Hipster: That’s the phone booth where I lost my virginity! – Bedford Ave, Williamsburg
Archive for the ‘Williamsburg’ Category
Loving Teenagers
Teenage girl #1: What are you talking about? I hate so many people!
Teenage girl #2: No you don’t!
Teenage girl #1: Yes I do!
Teenage girl #2: I always talk about how much I hate Tom and you–
Teenage girl #1: Oh, I don’t hate people I know. I only hate celebrities.
–Williamsburg
A Jewish Hipster? For Real?
Hipster Girl: Hipsterism was made for Jewish guys and Asian Girls. – Williamsburg
No, you really don’t want to be there
Yuppie: If I could be anywhere in the world now, I would be in the West Bank. – Cafe, Williamsburg
I Love Table Tennis, However
Young man #1: Do you want to play ping pong?
Young man #2: No.
Young man #1: Do you play ping pong?
Young man #2: No.
Young man #1: REALLY?????? You don’t play ping pong?????
–N. 11th St, Williamsburg
Lazy in Bed
Yuppie: He said, “I’m a beautiful man, I deserve to be with a beautiful woman.” Because he’s so in love with himself he’s so lazy in bed. –Williamsburg
Good Question!
Black guy: Tell that nigger my party is tonight in Nochez.
Hispanic guy on cell: Yo, this nigger’s party is tonight in Nochez.

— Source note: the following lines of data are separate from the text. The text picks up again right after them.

-- ==== Sys2Proof/Tests/Slice0.lean ====
section
/-! SUPPORT. The model's own tests: which terms are instructions, words written out from the spec's encodings, single steps, and
for each statement of the certificates a state and operands that meet its hypotheses. -/

namespace Sys2Proof.Tests

set_option Elab.async false

open Sys2Proof Sys2Proof.Machine Sys2Proof.Claim

/-! ## A small package -/

/-- What an engine reads from a command word, none where its check refuses the word. -/
def readCmd (e : Eng) (w : Nat) : Option Instr :=
  match decodeCmd e w with
  | .ok i => some i
  | .error _ => none

/-- A register access that neither stalls nor traps. -/
def isOk {α : Type} (r : Res α) : Bool :=
  match r with
  | .ok _ => true
  | _ => false

/-- What a check finds, none where it fails. -/
def gives {ε α : Type} (r : Except ε α) : Option α :=
  match r with
  | .ok v => some v
  | .error _ => none

/-- A context whose one range is the first 4 TiB, with a page table at 0x20000. -/
def tCtx (n : Nat) (parent : Option Nat) (depth : Fin 16) : Ctx :=
  { num := n, parent := parent, depth := depth, running := true, destroying := false, revoking := none, root := 0x20000, weight := 1,
    evlog := 0, wdog := 0, catches := 0, pinbase := 0x80000, evctr := 0, evq := 0x90000, init := 0, ranBefore := true,
    cores := BitVec.allOnes 512, ranges := [⟨0, 2 ^ 42, 7, false⟩], qcap := 4, floor := 0, privs := 7, pool := 1000, counters := [],
    nextEvent := 1, held := [], evLost := 0, completions := 0, admitted := false, broken := false, energy := [], part := none }

/-- A partition's part of a context that owns every island. -/
def tPart : Partition :=
  { islands := BitVec.allOnes 64, bankArea := 0x100000, pcap := 0xFFFF, prank := 0, ppower := 0, pthrot := 0, hbmflr := 0, rbcount := 0,
    windows := Vector.replicate 16 ⟨0, 0⟩, exports := Vector.replicate 16 ⟨0, 0⟩, powers := [], nextLaunch := 2, seenLimit := none }

/-- A task record of four units. -/
def tTask : TaskRec :=
  { image := 0xA0000, eclass := 0, rank := 0, units := 4, place := 1, preds := [], deadline := 0, startTick := 0, optab := 0xB0000,
    gang := false, persist := false, pvar := false, ibudi := 1, ibudt := 1, ibudg := 0, ccl := 0, ccg := 0, ccp := 0, ccj := 0,
    compl := 0xC0000, savepool := 0x1000000 }

/-- What a die holds of its image: one NOP at 0x100 of the image, continuation 0, no load list. -/
def tImg : Image :=
  { tiles := 0, vars := 1, wmask := Vector.replicate 6 0, smask := Vector.replicate 6 0, init := Vector.replicate 48 0, entries := [(0, 0)],
    code := putBytes [] 0 (leBytes 4 0xF0005000), conts := [⟨0, [], [(0, 0)]⟩], loads := [], input := [] }

/-- And of its operating-point table: eight equal entries. -/
def tEntries : List OpEntry :=
  List.replicate 8 { variant := 0, vlevel := 7, fdiv := ⟨1, 1, 1, 1⟩, caps := (15, 15), cores := 1 }

/-- A launch of context 1 whose unit 0 runs on core 0. -/
def tLaunch : Launch :=
  { id := 1, ctx := 1, task := tTask, shares := [(0, .running)], units := [⟨0, .running 0⟩], level := 7, deques := [], closed := [],
    ran := 0, faults := 0, gmin := 7, gmax := 7, caps := 0, fcause := 0, start := 0, iused := 0, tused := 0, startCycle := 0, mark := none,
    markCycle := 0, images := [(0, tImg, tEntries)], cores := 64, held := false }

/-- The page table of both contexts: one leaf of 4 TiB at level 2, address for address. -/
def tTable : Cells :=
  [(0x20000, 4), (0x20008, 1), (0x40000, 6), (0x40008, 1), (0x60008, 1), (0x60009, 0x0F)]

/-- The unit on core 0. -/
def tUnit : Resident := { Resident.bare with launch := 1, ctx := 1 }

/-- After reset, with that unit on core 0. -/
def tBase : State :=
  State.reset.modCore 0 fun k => { k with unit := some tUnit, sys := { k.sys with budi := 1000, budt := 1000, budg := 1000 } }

/-- A package with a partition, a child context, a launch and its unit on core 0. -/
def t0 : State :=
  { tBase with
         ctxs := [{ tCtx 0 none 0 with part := some tPart }, tCtx 1 (some 0) 1], launches := [tLaunch], mem := tTable, nextLaunch := 2,
         islands := State.reset.islands.set 0 { Island.reset with state := .on } }

/-- Registers g1 to g4 and a1, a2 of the X-sequencer. -/
def t1 (x y z w : W64) (p q : A80) : State :=
  t0.modCur fun k => k.modSeq .x fun r =>
    { r with g := (((r.g.set 1 x).set 2 y).set 3 z).set 4 w, a := (r.a.set 1 p).set 2 q }

/-- g1 = 5, g2 = 2^63, g3, g4, a1 at memory, a2 at the local window; core 0, X-sequencer. -/
def t2 : State := t1 5 (2 ^ 63) 0 16 0x70000 (BitVec.ofNat 80 (2 ^ 80 - 2 ^ 22))

/-- The other cores of t2 are as after reset. -/
theorem t2_others (c : CoreId) (h : c ≠ 0) : t2.coreAt c = Core.reset := by
  have e : t2.coreAt c = State.reset.coreAt c :=
    (State.coreAt_modCore_ne _ _ (Ne.symm h)).trans
      (show tBase.coreAt c = State.reset.coreAt c from State.coreAt_modCore_ne State.reset _ (Ne.symm h))
  rw [e]
  simp [State.coreAt, State.reset]

/-- What holds of core 0 of t2 and of a core after reset holds of every core of t2. -/
theorem t2_cores (p : Core → Prop) (h0 : p (t2.coreAt 0)) (hr : p Core.reset) (c : CoreId) : p (t2.coreAt c) := by
  by_cases h : c = 0
  · exact h ▸ h0
  · exact (t2_others c h).symm ▸ hr

/-- No access in flight satisfies a condition that those of core 0 fail, where the other cores have none. -/
theorem inFlight_nil {s : State} {p : CoreId → Access → Bool} (h0 : ([SeqId.a, .x].all fun q => ((s.coreAt 0).seq q).out.all fun x => !p 0 x) = true)
    (h : ∀ c, c ≠ 0 → ∀ q, ((s.coreAt c).seq q).out = []) : s.inFlight p = [] := by
  unfold State.inFlight
  simp only [List.flatMap_eq_nil_iff, List.map_eq_nil_iff, List.filter_eq_nil_iff]
  intro c _ q _ x hx
  by_cases e : c = 0
  · subst e
    have m : q ∈ [SeqId.a, .x] := by cases q <;> decide
    simpa using List.all_eq_true.mp (List.all_eq_true.mp h0 q m) x hx
  · rw [h c e q] at hx
    cases hx

/-- Where nothing is in flight, nothing is. -/
theorem inFlight_none {s : State} (h : noneInFlight s) (p : CoreId → Access → Bool) : s.inFlight p = [] := by
  have a : ((s.coreAt 0).seq .a).out = [] := h.1 0 .a
  have b : ((s.coreAt 0).seq .x).out = [] := h.1 0 .x
  exact inFlight_nil (by simp only [List.all_cons, a, b, List.all_nil, Bool.and_true]) fun c _ q => h.1 c q

/-- No core holds a unit of some kind where none meets it. -/
theorem holding_nil {s : State} {p : Resident → Bool} (h : ∀ c u, (s.coreAt c).unit = some u → p u = false) : s.holding p = [] := by
  unfold State.holding State.resident
  rw [List.filter_eq_nil_iff]
  intro c _ e
  split at e
  · rename_i u hu
    rw [h c u hu] at e
    cases e
  · cases e

/-- Only core 0 holds a unit of some kind where the other cores hold none. -/
theorem holding_one {s : State} {p : Resident → Bool} (h0 : (s.coreAt 0).unit.any p = true) (h : ∀ c, c ≠ 0 → (s.coreAt c).unit = none) :
    s.holding p = [0] := by
  have e : allCores = 0 :: (List.finRange 511).map Fin.succ := List.finRange_succ
  unfold State.holding State.resident
  rw [e, List.filter_cons_of_pos, List.filter_eq_nil_iff.mpr]
  · intro c m
    obtain ⟨d, -, rfl⟩ := List.mem_map.mp m
    rw [h _ (Fin.succ_ne_zero d)]
    exact Bool.noConfusion
  · cases u : (s.coreAt 0).unit with
    | none => rw [u] at h0; exact h0
    | some v => rw [u] at h0; exact h0

/-- A core that a change of core 0 leaves as after reset. -/
theorem modCur_others {s : State} (h : ∀ c, c ≠ 0 → s.coreAt c = Core.reset) (e : s.core = 0) (f : Core → Core) (c : CoreId) (n : c ≠ 0) :
    (s.modCur f).coreAt c = Core.reset := by
  rw [State.modCur, State.coreAt_modCore_ne s f (by rw [e]; exact Ne.symm n)]
  exact h c n

/-- A change of core 0 that keeps its unit. -/
theorem modCur_unit {s : State} (e : s.core = 0) (f : Core → Core) (g : ∀ k, (f k).unit = k.unit) :
    ((s.modCur f).coreAt 0).unit = (s.coreAt 0).unit := by
  rw [State.modCur, e, State.coreAt_modCore_self, g]

/-- Where nothing is in flight, nothing was translated through any entry. -/
theorem untouched_none {s : State} (h : noneInFlight s) (rs : List (Nat × Nat)) : untouched s rs := ⟨inFlight_none h _, h.2⟩

/-- What a change of core 0 keeps of core 0 and leaves of the others holds of every core. -/
theorem modCur_all {s : State} (p : Core → Prop) (h : ∀ c, p (s.coreAt c)) (e : s.core = 0) (f : Core → Core)
    (g : p (s.coreAt 0) → p (f (s.coreAt 0))) (c : CoreId) : p ((s.modCur f).coreAt c) := by
  by_cases n : c = 0
  · rw [n, State.modCur, e, State.coreAt_modCore_self]
    exact g (h 0)
  · rw [State.modCur, e, State.coreAt_modCore_ne s f (Ne.symm n)]
    exact h c

/-- A change of core 0 that starts no access and no copy starts none. -/
theorem modCur_none {s : State} (h : noneInFlight s) (e : s.core = 0) (f : Core → Core)
    (g : ∀ k q, ((f k).seq q).out = (k.seq q).out) (w : ∀ k d, ((f k).eng d).todo = (k.eng d).todo) : noneInFlight (s.modCur f) :=
  ⟨fun c q => modCur_all (fun k => (k.seq q).out = []) (fun c => h.1 c q) e f (fun y => (g _ q).trans y) c,
   fun c d => modCur_all (fun k => (k.eng d).todo = []) (fun c => h.2 c d) e f (fun y => (w _ d).trans y) c⟩

/-- No access and no copy is in flight in t2. -/
theorem t2_none : noneInFlight t2 :=
  ⟨fun c q => t2_cores (fun k => (k.seq q).out = []) (by cases q <;> rfl) (by cases q <;> rfl) c,
   fun c e => t2_cores (fun k => (k.eng e).todo = []) (by cases e <;> rfl) (by cases e <;> rfl) c⟩

/-! ## A table that maps address for address, for any contents of memory behind it -/

/-- A walk whose entries at levels 0 and 1 name the next table, and at level 2 a leaf of 4 TiB for address 0 (R293). -/
theorem walk_one (rd : Nat → Nat → Except TFault Nat) (part : Bool) (va : Nat) (hv : va < 2 ^ 42)
   (h0 : rd 0 0x20000 = .ok (2 ^ 64 + 4)) (h1 : rd 1 0x40000 = .ok (2 ^ 64 + 6)) (h2 : rd 2 0x60000 = .ok (2 ^ 72 * 15 + 2 ^ 64)) (need : Perm)
   (hn : need = 1 ∨ need = 2) : 
   walkFrom rd part need va walkShifts 0x20000 = .ok (va, 2) := by
  have z68 : va / 2 ^ 68 = 0 := Nat.div_eq_of_lt (by omega)
  have z55 : va / 2 ^ 55 = 0 := Nat.div_eq_of_lt (by omega)
  have z42 : va / 2 ^ 42 = 0 := Nat.div_eq_of_lt (by omega)
  have m42 : va % 2 ^ 42 = va := Nat.mod_eq_of_lt hv
  have p : Perm.within need (BitVec.ofNat 3 (bitsOf (2 ^ 72 * 15 + 2 ^ 64) 73 3)) = true := by rcases hn with rfl | rfl <;> decide
  unfold walkShifts walkFrom
  simp only [z68, Nat.zero_mod, Nat.mul_zero, Nat.add_zero, h0]
  rw [if_neg (by cases part <;> decide), if_pos (by decide), if_neg (by decide), if_neg (by decide)]
  unfold walkFrom
  simp only [z55, Nat.zero_mod, Nat.mul_zero, Nat.add_zero, show bitsOf (2 ^ 64 + 4) 0 64 * 65536 = 0x40000 by decide, h1]
  rw [if_neg (by cases part <;> decide), if_pos (by decide), if_neg (by decide), if_neg (by decide)]
  unfold walkFrom
  simp only [z42, Nat.zero_mod, Nat.mul_zero, Nat.add_zero, show bitsOf (2 ^ 64 + 6) 0 64 * 65536 = 0x60000 by decide, h2, p]
  rw [if_neg (by cases part <;> decide), if_neg (by decide), if_neg (by decide), if_neg (by decide), if_neg (by cases part <;> decide), if_neg (by decide), m42]
  exact congrArg (fun x => Except.ok (x, 2)) (by simp [bitsOf])

/-- What a state keeps for which the table of 4 TiB maps address for address. -/
structure Mapped (t : State) (c0 c1 : Ctx) : Prop where
  at0 : t.ctx 0 = some c0
  at1 : t.ctx 1 = some c1
  up0 : c0.parent = none ∧ c0.root.toNat = 0x20000 ∧ c0.ranges = [⟨0, 2 ^ 42, 7, false⟩] ∧ c0.destroying = false
  up1 : c1.parent = some 0 ∧ c1.root.toNat = 0x20000 ∧ c1.ranges = [⟨0, 2 ^ 42, 7, false⟩] ∧ c1.destroying = false
  e0 : leNat (t.physRead 0x20000 16) = 2 ^ 64 + 4
  e1 : leNat (t.physRead 0x40000 16) = 2 ^ 64 + 6
  e2 : leNat (t.physRead 0x60000 16) = 2 ^ 72 * 15 + 2 ^ 64
  good : t.memBad = [] ∧ t.memctl.retired = [] ∧ t.service = .full
  calm : t.live = [] ∧ (∀ va, t.fabricWindow 1 va = none) ∧ ∀ d, (t.die d).watch = []
  idle : (∀ c q, ((t.coreAt c).seq q).out = []) ∧ ∀ c e, ((t.coreAt c).eng e).todo = []

/-- No byte there is uncorrectable. -/
theorem Mapped.unc {t : State} {c0 c1 : Ctx} (h : Mapped t c0 c1) (pa n : Nat) : t.firstUnc pa n = none := by
  have r : ∀ x, t.isRetired x = false := by
    intro x
    unfold State.isRetired
    rw [h.good.2.1]
    split <;> rfl
  have e : ∀ l : List Nat, l.find? t.isRetired = none := fun l => by
    rw [List.find?_eq_none]
    intro x _
    rw [r x]
    decide
  unfold State.firstUnc
  rw [h.good.1]
  simp [firstBad, e]

/-- The first 512 GiB may be reached. -/
theorem Mapped.mapped {t : State} {c0 c1 : Ctx} (h : Mapped t c0 c1) {pa : Nat} (hp : pa < 2 ^ 39) : t.mapped pa = true := by
  have r : regionOf pa = .hbm (Fin.ofNat 8 (pa / 0x1000000000)) := by unfold regionOf; rw [if_pos (by omega)]
  unfold State.mapped State.reducedService
  rw [r, h.good.2.2]
  rfl

/-- And lie in the one range. -/
theorem Mapped.range {c : Ctx} (h : c.ranges = [⟨0, 2 ^ 42, 7, false⟩]) {a : Nat} (ha : a < 2 ^ 39) : rangeOf c a = some ⟨0, 2 ^ 42, 7, false⟩ := by
  unfold rangeOf
  rw [h]
  simp
  omega

/-- The root's translation. -/
theorem Mapped.root {t : State} {c0 c1 : Ctx} (h : Mapped t c0 c1) (own : Bool) (n : Nat) {va : Nat} (hv : va < 2 ^ 39) {need : Perm}
    (hn : need = 1 ∨ need = 2) : t.compose own (n + 1) 0 va need = .ok va := by
  have o : ∀ a, a < 2 ^ 39 → (regionOf a == .outside) = false := fun a ha => by
    unfold regionOf; rw [if_pos (by omega)]; rfl
  unfold State.compose
  simp only [h.at0, h.up0.1, h.up0.2.1]
  rw [walk_one _ _ va (by omega) ?_ ?_ ?_ need hn]
  · rcases hn with rfl | rfl <;> simp [Mapped.range h.up0.2.2.1 hv, gone, h.up0.2.2.2] <;> decide
  · simp [o, h.mapped, h.unc, h.e0]
  · simp [o, h.mapped, h.unc, h.e1]
  · simp [o, h.mapped, h.unc, h.e2]

/-- Its child's, composed with the root's (R332). -/
theorem Mapped.child {t : State} {c0 c1 : Ctx} (h : Mapped t c0 c1) (own : Bool) (n : Nat) {va : Nat} (hv : va < 2 ^ 39) {need : Perm}
    (hn : need = 1 ∨ need = 2) : t.compose own (n + 2) 1 va need = .ok va := by
  unfold State.compose
  simp only [h.at1, h.up1.1, h.up1.2.1]
  rw [walk_one _ _ va (by omega) ?_ ?_ ?_ need hn]
  · simp only [h.root own n hv hn]
    rcases hn with rfl | rfl <;> simp [Mapped.range h.up1.2.2.1 hv, gone, h.up1.2.2.2] <;> decide
  · rw [h.root own n (va := 0x20000) (by decide) (.inl rfl)]
    simp [h.mapped, h.unc, h.e0]
  · rw [h.root own n (va := 0x40000) (by decide) (.inl rfl)]
    simp [h.mapped, h.unc, h.e1]
  · rw [h.root own n (va := 0x60000) (by decide) (.inl rfl)]
    simp [h.mapped, h.unc, h.e2]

Black woman: Why is the word ‘nigger’ being said so much here?
–KFC, Delancey Street
Methinks the Lady Doth Protest Too Much
Puerto Rican Teenager #1 in Williamsburg: “Hey, calling someone else gay means that you’re gay!” Puerto Rican Teenager #2: “Are you calling me gay? ARE YOU CALLING ME GAY? I’m not gay! Bring any woman out here right now, and I will fuck her in front of you all, in front of the world. Anyone. Do it, right now! I will show the whole world that I am not gay! Do you hear me? Do you hear me? I AM NOT GAY!”
Blackout in Williamsburg
Hipster screamed out: “Michael Bloomberg has electricity now!”
Providential New England
Hipster in Williamsburg: I’ve traveled all around the providentials of New England.